In response, AIDA and partners are actively engaging in media advocacy and academic discussions to inform decision-makers, particularly the District Court responsible for ensuring compliance with the ruling. We are emphasizing the pivotal role these decision-makers play in transforming social and environmental realities. AIDA is also advocating for the participation of the Ramsar Convention, an international treaty that safeguards wetlands, as an expert witness and observer in the ongoing judicial proceedings.

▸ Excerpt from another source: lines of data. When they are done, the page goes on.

/-- SET_LEVEL_CRITERIA and SET_RETREAT: their ranges, the evaluation that follows, retreat with its hysteresis,
what the slots and the open interval make of a change of the level, and the run that follows: a retreat that
comes into force recalls it; from IDLE the first slot of the order list that asks is taken, at the evaluation;
otherwise the run, its results, the permit and the rest of the plan stay. The lines follow the permit and the
driven values (R28, R70, R136, R142 to R149; R76, R77, R90 to R93, R109, R176, R181, R182, R184). The field
numbers in a refusal are the model's reading of R204 (log entry 11), and a resumed dwell with no time left is
log entry 9. A single take attempt at a change of the level is the model's reading (log entry 10), and what a
first fetch from an EMPTY plan reads is its choice (log entry 20). -/
def Obligations.CriteriaAndRetreat : Prop :=
  (∀ a : CriteriaArgs,
    let pairs (f : Nat → Option Int) := ∀ i j x y, 1 ≤ i → i < j → j ≤ 3 → f i = some x → f j = some y →
      x ≤ y
    (firstFault (criteriaFieldsInRange a) = none ↔
      (∀ j x, 1 ≤ j → j ≤ 3 → triAt a.stage j = some x → -1000 ≤ x ∧ x ≤ 15000) ∧
      (∀ j x, 1 ≤ j → j ≤ 3 → triAt a.discharge j = some x → 1 ≤ x ∧ x ≤ 4000000) ∧
      (∀ j x, 1 ≤ j → j ≤ 3 → triAt a.rise j = some x → 1 ≤ x ∧ x ≤ 5000) ∧
      a.hysteresis ≤ 1000 ∧ a.dischargeHysteresis ≤ 500 ∧ a.dwell ≤ 240) ∧
    (orderFault a = none ↔ pairs (fun j => triAt a.stage j) ∧
      pairs (fun j => (triAt a.discharge j).map Int.ofNat) ∧
      pairs (fun j => (triAt a.rise j).map Int.ofNat))) ∧
  (∀ (p : Port) (a : CriteriaArgs) (s : State), Takes p 0x61 s →
    (∀ f, firstFault (criteriaFieldsInRange a) = some f →
      Refuses (.setLevelCriteria p a) p s ⟨.range, u8 f⟩) ∧
    (∀ kind j, firstFault (criteriaFieldsInRange a) = none → orderFault a = some (kind, j) →
      Refuses (.setLevelCriteria p a) p s ⟨.range, u8 kind ++ u8 j⟩) ∧
    (firstFault (criteriaFieldsInRange a) = none → orderFault a = none →
      let w := { s.warning with
        criteria := ⟨a.stage, a.discharge, a.rise, a.hysteresis, a.dischargeHysteresis, a.dwell⟩
        dwell := .stopped }
      ∃ t, exec (.setLevelCriteria p a) s = .next (setReply p ⟨.ok, []⟩ t) ∧
        KeepsBut evaluationBlocks (closeWindow p s) t ∧ EvaluatedFrom (evalInputs s) w s t ∧
        SlotsJudged false none s t ∧ RunFollows [] false none s t ∧ IntervalTakes false s t)) ∧
  ∀ (p : Port) (stage : Option Int) (level : RetreatLevelArg) (s : State), Takes p 0x62 s →
    let fits := (∀ z, stage = some z → -1000 ≤ z ∧ z ≤ 15000) ∧
      (level = .none ∨ ∃ n, level = .number n ∧ 1 ≤ n ∧ n ≤ 3)
    (¬ fits → Refuses (.setRetreat p stage level) p s ⟨.range, []⟩) ∧
    (fits → ∃ t, exec (.setRetreat p stage level) s = .next (setReply p ⟨.ok, retreatData s.warning⟩ t) ∧
      KeepsBut evaluationBlocks (closeWindow p s) t ∧ t.warning.criteria = s.warning.criteria ∧
      t.warning.retreatStage = stage ∧ (level = .none → t.warning.retreatLevel = none) ∧
      (∀ n, level = .number n → t.warning.retreatLevel = some n) ∧
      SlotsJudged false none s t ∧ RunFollows [] false none s t ∧ IntervalTakes false s t ∧
      EvaluatedFrom (evalInputs s)
        { s.warning with retreatStage := stage, retreatLevel := t.warning.retreatLevel } s t)

/-- SET_WARNING_OUTPUT, the three override requests and SILENCE, with the lines that follow the driven values
(R151 to R154, R176, R182, R184). The order of the two values in a two-valued reply field is the model's reading
(log entry 11). -/
def Obligations.WarningOutputs : Prop :=
  ∀ (p : Port) (s : State),
    (Takes p 0x63 s → ∀ k l c,
      (3 < k ∨ l = 0 ∨ 3 < l ∨ 1 < c → Refuses (.setWarningOutput p k l c) p s ⟨.range, []⟩) ∧
      (k ≤ 3 → 1 ≤ l → l ≤ 3 → c ≤ 1 →
        let old := at' s.warning.outputs k
        ∃ t, exec (.setWarningOutput p k l c) s =
            .next (setReply p ⟨.ok, u8 old.showLevel ++ u8 (outputKindCode old.kind)⟩ t) ∧
          KeepsBut [.warning, .lines, .notices] (closeWindow p s) t ∧ OutputsFormed t ∧
          LinesFollow s t ∧ NoticesKeptBut [17] s t ∧ t.lines.permit = s.lines.permit ∧
          { t.warning with outputs := s.warning.outputs } = s.warning ∧
          (at' t.warning.outputs k).showLevel = l ∧ outputKindCode (at' t.warning.outputs k).kind = c ∧
          ∀ j, j ≤ 3 → (at' t.warning.outputs j).override = (at' s.warning.outputs j).override ∧
            (j ≠ k → (at' t.warning.outputs j).showLevel = (at' s.warning.outputs j).showLevel ∧
              (at' t.warning.outputs j).kind = (at' s.warning.outputs j).kind))) ∧
    (∀ mask i code v, (i, code, v) ∈ [(Instr.overrideOn p mask, 0x64, Override.on),
        (Instr.overrideOff p mask, 0x65, Override.off), (Instr.overrideAuto p mask, 0x66, Override.auto)] →
      Takes p code s →
      (15 < mask.toNat → Refuses i p s ⟨.range, []⟩) ∧
      (mask.toNat ≤ 15 →
        ∃ t, exec i s = .next (setReply p ⟨.ok,
            (s.warning.outputs.toList.map fun o => u8 (overrideCode o.override)).flatten⟩ t) ∧
          KeepsBut [.warning, .lines, .notices] (closeWindow p s) t ∧ OutputsFormed t ∧
          LinesFollow s t ∧ NoticesKeptBut [17] s t ∧ t.lines.permit = s.lines.permit ∧
          { t.warning with outputs := s.warning.outputs } = s.warning ∧
          ∀ k, k ≤ 3 → (at' t.warning.outputs k).override =
              (if mask.getLsbD k = true then v else (at' s.warning.outputs k).override) ∧
            (at' t.warning.outputs k).showLevel = (at' s.warning.outputs k).showLevel ∧
            (at' t.warning.outputs k).kind = (at' s.warning.outputs k).kind)) ∧
    (Takes p 0x67 s →
      (s.warning.level = 0 → exec (.silence p) s = .next (setReply p
        ⟨.ok, u8 0 ++ markByte s.warning.silence ++ markByte s.warning.silence⟩ (closeWindow p s))) ∧
      (1 ≤ s.warning.level →
        ∃ t, exec (.silence p) s = .next (setReply p
            ⟨.ok, u8 s.warning.level ++ markByte s.warning.silence ++ markByte true⟩ t) ∧
          KeepsBut [.warning, .lines, .notices] (closeWindow p s) t ∧ OutputsFormed t ∧
          LinesFollow s t ∧ NoticesKeptBut [17, 19] s t ∧ t.lines.permit = s.lines.permit ∧
          t.warning.silence = true ∧ t.warning.level = s.warning.level ∧ PendingWhereRouted 19 t ∧
          { t.warning with silence := s.warning.silence, outputs := s.warning.outputs } = s.warning ∧
          OutputSettingsKept s.warning t))

/-! ## Upstream reports (chapter 8) -/

/-- UPSTREAM_REPORT: its ranges, its five dispositions in the order of their tests, its counters, and what an
accepted table report makes of its entry, its queue and the floor, and the Flood Warning of a floor that
changes; an accepted report sets the flags of the UPSTREAM slots of its class. With it the run that follows: a
retreat that comes into force recalls it; from IDLE the first slot of the order list that asks is taken, at the
evaluation or at the report; otherwise the run, its results, the permit and the rest of the plan stay. The lines
follow the permit and the driven values (R72, R140, R142 to R149, R162 to R169; R76, R77, R90 to R93, R109,
R176, R181, R182, R184). Its reply has the layout of section 11.6. A resumed dwell with no time left is log
entry 9. A single take attempt at a change of the level is the model's reading (log entry 10), and what a first
fetch from an EMPTY plan reads is its choice (log entry 20). -/
def Obligations.UpstreamReports : Prop :=
  ∀ (p : Port) (a : ReportArgs) (s : State), Takes p 0x70 s →
    let u := s.upstream
    let n := u.counters
    let next := fun k : Nat => min 65535 (k + 1)
    let fits := 1 ≤ a.address ∧ a.address ≤ 65535 ∧ a.stamp ≤ 4294967295 ∧ a.cls ≤ 7 ∧ -1000 ≤ a.stage ∧
      a.stage ≤ 15000 ∧ a.level ≤ 3
    let neighbour := (u.hashEnable = true ∧ u.hash.getLsbD (hashBin a.address) = true) ∨ u.acceptAll = true
    (¬ fits → Refuses (.upstreamReport p a) p s ⟨.range, []⟩) ∧
    (fits → at' u.classMap a.cls = none → exec (.upstreamReport p a) s =
      .next (setReply p ⟨.ok, [2, 255, 0, 0, 0, 0, 0, 0, 0]⟩ { closeWindow p s with
        upstream := { u with counters := { n with droppedClass := next n.droppedClass } } })) ∧
    (∀ cap, fits → at' u.classMap a.cls = some cap →
      (u.find? a.address = none → ¬ neighbour → exec (.upstreamReport p a) s =
        .next (setReply p ⟨.ok, [4, 255, 0, 0, 0, 0, 0, 0, 0]⟩ { closeWindow p s with
          upstream := { u with counters := { n with droppedFilter := next n.droppedFilter } } })) ∧
      (u.find? a.address = none → neighbour →
        ∃ t, exec (.upstreamReport p a) s =
            .next (setReply p ⟨.ok, [1, 255, 0, 0, 0, 0, 0, 0, 0]⟩ t) ∧
          KeepsBut (.upstream :: runBlocks) (closeWindow p s) t ∧
          t.upstream = { u with counters := { n with neighbour := next n.neighbour } } ∧
          PendingWhereRouted 15 t ∧ SlotsJudged false (some a.cls) s t ∧
          RunFollows [15] false (some a.cls) s t) ∧
      (∀ i r, u.find? a.address = some i → (entryAt s i).last = some r → a.stamp ≤ r.stamp →
        exec (.upstreamReport p a) s =
          .next (setReply p ⟨.ok, [3] ++ u8 i ++ [0, 0] ++ u32 r.stamp ++ [0]⟩ { closeWindow p s with
            upstream := { u with counters := { n with droppedOrder := next n.droppedOrder } } })) ∧
      (∀ i, u.find? a.address = some i → (∀ r, (entryAt s i).last = some r → r.stamp < a.stamp) →
        let e := entryAt s i
        let c := min cap (a.level - e.stepDown)
        ∃ t e' handling, exec (.upstreamReport p a) s = .next (setReply p
            ⟨.ok, [0] ++ u8 i ++ u8 c ++ u8 handling ++ [0, 0, 0, 0, 0]⟩ t) ∧
          KeepsBut (.upstream :: evaluationBlocks) (closeWindow p s) t ∧ PendingWhereRouted 15 t ∧
          SlotsJudged false (some a.cls) s t ∧ RunFollows [15] false (some a.cls) s t ∧
          IntervalTakes false s t ∧ FloorHanded s t ∧
          t.upstream = { u with
            entries := u.entries.setIfInBounds i e'
            counters := { n with table := next n.table }
            floor := if e.travel = 0 then t.upstream.greatest else u.floor } ∧
          e'.address = e.address ∧ e'.stepDown = e.stepDown ∧ e'.travel = e.travel ∧ e'.stale = false ∧
          e'.last = some ⟨a.stamp, a.stage, a.level, a.cls, nowMs s⟩ ∧
          (e.travel = 0 → handling = 1 ∧ e'.contribution = c ∧ e'.queue = e.queue) ∧
          (e.travel ≠ 0 → e.queue.length < 4 → handling = 0 ∧ e'.contribution = e.contribution ∧
            e'.queue = e.queue ++ [⟨c, nowMs s + e.travel * 60000⟩]) ∧
          (e.travel ≠ 0 → 4 ≤ e.queue.length → handling = 2 ∧ e'.contribution = e.contribution ∧
            ∀ before x, e.queue = before ++ [x] → e'.queue = before ++ [⟨c, x.effective⟩])))

/-- The bin of an address, and SET_HASH (R160). -/
def Obligations.HashSet : Prop :=
  (∀ a, a < 65536 → hashBin a = (a ^^^ (a >>> 6) ^^^ (a >>> 12)) % 64) ∧
  hashBin 1234 = 1 ∧ hashBin 5000 = 7 ∧ hashBin 6000 = 44 ∧ hashBin 40000 = 56 ∧
  ∀ (p : Port) (marks : BitVec 64) (s : State), Takes p 0x74 s →
    exec (.setHash p marks) s = .next (setReply p ⟨.ok, setBytes 8 s.upstream.hash.toNat⟩
      { closeWindow p s with upstream := { s.upstream with hash := marks } })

In addition to our work in Veracruz, AIDA is also taking action to protect the Mesoamerican Reef -the most significant coral reef barrier in the western hemisphere thatsupports a vibrant marine ecosystem and species of great commercial value, such as the Pink Snail (Lobatus Gigas). Nearly two million people directly depend on the resources extracted from the reef. However, the application of environmental legislation and existing policies has been insufficient in ensuring the protection of the Pink Snail.
To address these issues, particularly in Mexico, AIDA submitted a citizen petition to the North American Commission for Environmental Cooperation. This international authority, established within the trade agreement between Mexico, the United States, and Canada, seeks a response from the Mexican government regarding the actions taken (or not taken) to fulfill its obligations. These obligations include issuing fishing regulations, generating and systematizing scientific information for evaluating queen conch stocks, conducting inspection and surveillance, and creating adaptation plans for flagship species and their habitats, with a focus on climate change.
AIDA will continue to provide technical support to partners and decision makers, to ensure the advancement of the protection of these two key reef systems.